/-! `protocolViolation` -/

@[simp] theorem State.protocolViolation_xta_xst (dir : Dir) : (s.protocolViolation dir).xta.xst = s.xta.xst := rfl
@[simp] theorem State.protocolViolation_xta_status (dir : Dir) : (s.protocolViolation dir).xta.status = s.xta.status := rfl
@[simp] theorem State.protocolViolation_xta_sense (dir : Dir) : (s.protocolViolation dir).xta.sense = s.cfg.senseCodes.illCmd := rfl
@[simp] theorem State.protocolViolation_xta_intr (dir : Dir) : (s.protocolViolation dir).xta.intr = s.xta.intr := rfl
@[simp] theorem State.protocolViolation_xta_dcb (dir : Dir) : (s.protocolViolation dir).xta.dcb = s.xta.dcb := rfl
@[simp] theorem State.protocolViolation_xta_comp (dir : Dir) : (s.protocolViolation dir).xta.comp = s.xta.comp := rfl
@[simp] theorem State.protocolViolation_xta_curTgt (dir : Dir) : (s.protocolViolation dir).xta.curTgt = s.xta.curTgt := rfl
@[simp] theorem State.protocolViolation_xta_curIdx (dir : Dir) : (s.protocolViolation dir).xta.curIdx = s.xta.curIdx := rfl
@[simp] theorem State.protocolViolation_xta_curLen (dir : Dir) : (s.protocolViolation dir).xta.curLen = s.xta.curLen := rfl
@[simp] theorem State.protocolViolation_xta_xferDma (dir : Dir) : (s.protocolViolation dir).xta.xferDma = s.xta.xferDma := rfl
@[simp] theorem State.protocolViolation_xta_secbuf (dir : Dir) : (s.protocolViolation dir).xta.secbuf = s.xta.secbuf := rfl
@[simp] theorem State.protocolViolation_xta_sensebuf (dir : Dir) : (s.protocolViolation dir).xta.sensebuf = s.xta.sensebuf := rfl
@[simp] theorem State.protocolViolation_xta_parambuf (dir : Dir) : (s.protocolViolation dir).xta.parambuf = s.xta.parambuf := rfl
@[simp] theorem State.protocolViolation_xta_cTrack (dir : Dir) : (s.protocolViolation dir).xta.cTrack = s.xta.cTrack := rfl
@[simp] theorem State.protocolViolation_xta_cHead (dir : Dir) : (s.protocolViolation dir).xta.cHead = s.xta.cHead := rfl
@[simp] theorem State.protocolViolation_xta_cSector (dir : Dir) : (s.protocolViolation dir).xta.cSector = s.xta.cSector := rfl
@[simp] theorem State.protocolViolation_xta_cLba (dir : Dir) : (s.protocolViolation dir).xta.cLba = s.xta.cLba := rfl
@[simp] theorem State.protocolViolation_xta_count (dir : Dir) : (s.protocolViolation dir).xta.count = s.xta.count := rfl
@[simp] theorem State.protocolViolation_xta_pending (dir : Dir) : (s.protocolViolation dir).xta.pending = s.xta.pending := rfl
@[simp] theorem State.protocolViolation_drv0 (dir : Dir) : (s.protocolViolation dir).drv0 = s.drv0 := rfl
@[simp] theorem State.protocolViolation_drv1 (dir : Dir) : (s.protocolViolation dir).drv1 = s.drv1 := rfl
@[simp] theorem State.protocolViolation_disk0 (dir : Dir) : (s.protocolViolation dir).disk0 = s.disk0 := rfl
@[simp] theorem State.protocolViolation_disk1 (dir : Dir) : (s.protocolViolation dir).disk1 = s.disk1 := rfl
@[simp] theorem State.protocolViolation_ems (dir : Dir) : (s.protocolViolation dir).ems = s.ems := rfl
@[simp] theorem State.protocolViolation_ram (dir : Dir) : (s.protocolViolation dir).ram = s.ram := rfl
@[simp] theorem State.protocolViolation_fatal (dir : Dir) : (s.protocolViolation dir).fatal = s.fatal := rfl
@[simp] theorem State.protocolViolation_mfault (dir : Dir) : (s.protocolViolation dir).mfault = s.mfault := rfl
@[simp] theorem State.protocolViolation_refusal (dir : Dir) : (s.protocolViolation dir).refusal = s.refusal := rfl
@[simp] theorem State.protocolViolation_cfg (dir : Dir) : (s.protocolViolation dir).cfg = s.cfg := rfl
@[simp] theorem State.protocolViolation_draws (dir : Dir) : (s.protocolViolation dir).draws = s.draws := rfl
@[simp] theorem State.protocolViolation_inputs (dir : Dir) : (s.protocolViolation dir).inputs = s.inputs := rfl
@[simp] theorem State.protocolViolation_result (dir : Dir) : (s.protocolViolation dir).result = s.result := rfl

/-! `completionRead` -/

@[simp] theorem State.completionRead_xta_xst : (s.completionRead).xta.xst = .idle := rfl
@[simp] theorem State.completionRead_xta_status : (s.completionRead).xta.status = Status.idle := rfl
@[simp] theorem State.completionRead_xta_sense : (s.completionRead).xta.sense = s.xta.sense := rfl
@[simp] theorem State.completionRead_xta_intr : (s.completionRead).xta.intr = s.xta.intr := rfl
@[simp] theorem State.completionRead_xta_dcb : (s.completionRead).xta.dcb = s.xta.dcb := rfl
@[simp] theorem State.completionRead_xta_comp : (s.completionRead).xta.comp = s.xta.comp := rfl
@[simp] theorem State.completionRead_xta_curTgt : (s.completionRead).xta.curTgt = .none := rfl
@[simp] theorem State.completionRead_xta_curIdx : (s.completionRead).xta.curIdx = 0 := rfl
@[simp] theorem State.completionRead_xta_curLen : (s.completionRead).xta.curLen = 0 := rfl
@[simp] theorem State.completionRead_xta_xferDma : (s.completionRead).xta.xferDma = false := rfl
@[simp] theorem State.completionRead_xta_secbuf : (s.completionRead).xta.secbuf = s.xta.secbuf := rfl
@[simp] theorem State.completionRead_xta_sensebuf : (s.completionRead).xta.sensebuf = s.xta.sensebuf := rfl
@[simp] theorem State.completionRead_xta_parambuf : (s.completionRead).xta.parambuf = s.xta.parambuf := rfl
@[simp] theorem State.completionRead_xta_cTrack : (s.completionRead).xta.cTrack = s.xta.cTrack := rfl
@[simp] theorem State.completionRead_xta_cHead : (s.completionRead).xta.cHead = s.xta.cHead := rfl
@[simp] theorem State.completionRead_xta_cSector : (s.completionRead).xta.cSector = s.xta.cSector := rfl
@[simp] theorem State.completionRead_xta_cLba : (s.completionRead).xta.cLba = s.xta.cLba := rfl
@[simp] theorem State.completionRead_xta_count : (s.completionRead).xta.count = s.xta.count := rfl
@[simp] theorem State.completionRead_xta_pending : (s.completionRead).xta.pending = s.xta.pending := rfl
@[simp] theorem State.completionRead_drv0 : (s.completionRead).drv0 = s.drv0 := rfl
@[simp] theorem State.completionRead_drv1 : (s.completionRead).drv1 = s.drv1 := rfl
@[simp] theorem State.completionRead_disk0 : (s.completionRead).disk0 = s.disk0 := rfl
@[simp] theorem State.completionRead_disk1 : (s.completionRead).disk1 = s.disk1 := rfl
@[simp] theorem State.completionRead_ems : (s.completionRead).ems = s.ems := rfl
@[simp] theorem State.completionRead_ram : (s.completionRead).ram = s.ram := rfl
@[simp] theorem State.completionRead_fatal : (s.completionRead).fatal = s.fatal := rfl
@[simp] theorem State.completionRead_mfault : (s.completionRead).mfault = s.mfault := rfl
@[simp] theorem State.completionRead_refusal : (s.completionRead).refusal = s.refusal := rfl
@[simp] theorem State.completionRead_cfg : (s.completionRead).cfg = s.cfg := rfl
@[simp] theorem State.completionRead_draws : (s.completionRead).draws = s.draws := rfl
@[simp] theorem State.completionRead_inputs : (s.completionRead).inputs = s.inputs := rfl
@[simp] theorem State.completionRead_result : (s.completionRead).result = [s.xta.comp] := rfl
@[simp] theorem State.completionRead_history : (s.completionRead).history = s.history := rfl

## Directions
Reproduce the lines of the records exactly, from the first one through the line that contains "s.xta.status := rfl".

## Exercise output
/-! `protocolViolation` -/

@[simp] theorem State.protocolViolation_xta_xst (dir : Dir) : (s.protocolViolation dir).xta.xst = s.xta.xst := rfl
@[simp] theorem State.protocolViolation_xta_status (dir : Dir) : (s.protocolViolation dir).xta.status = s.xta.status := rfl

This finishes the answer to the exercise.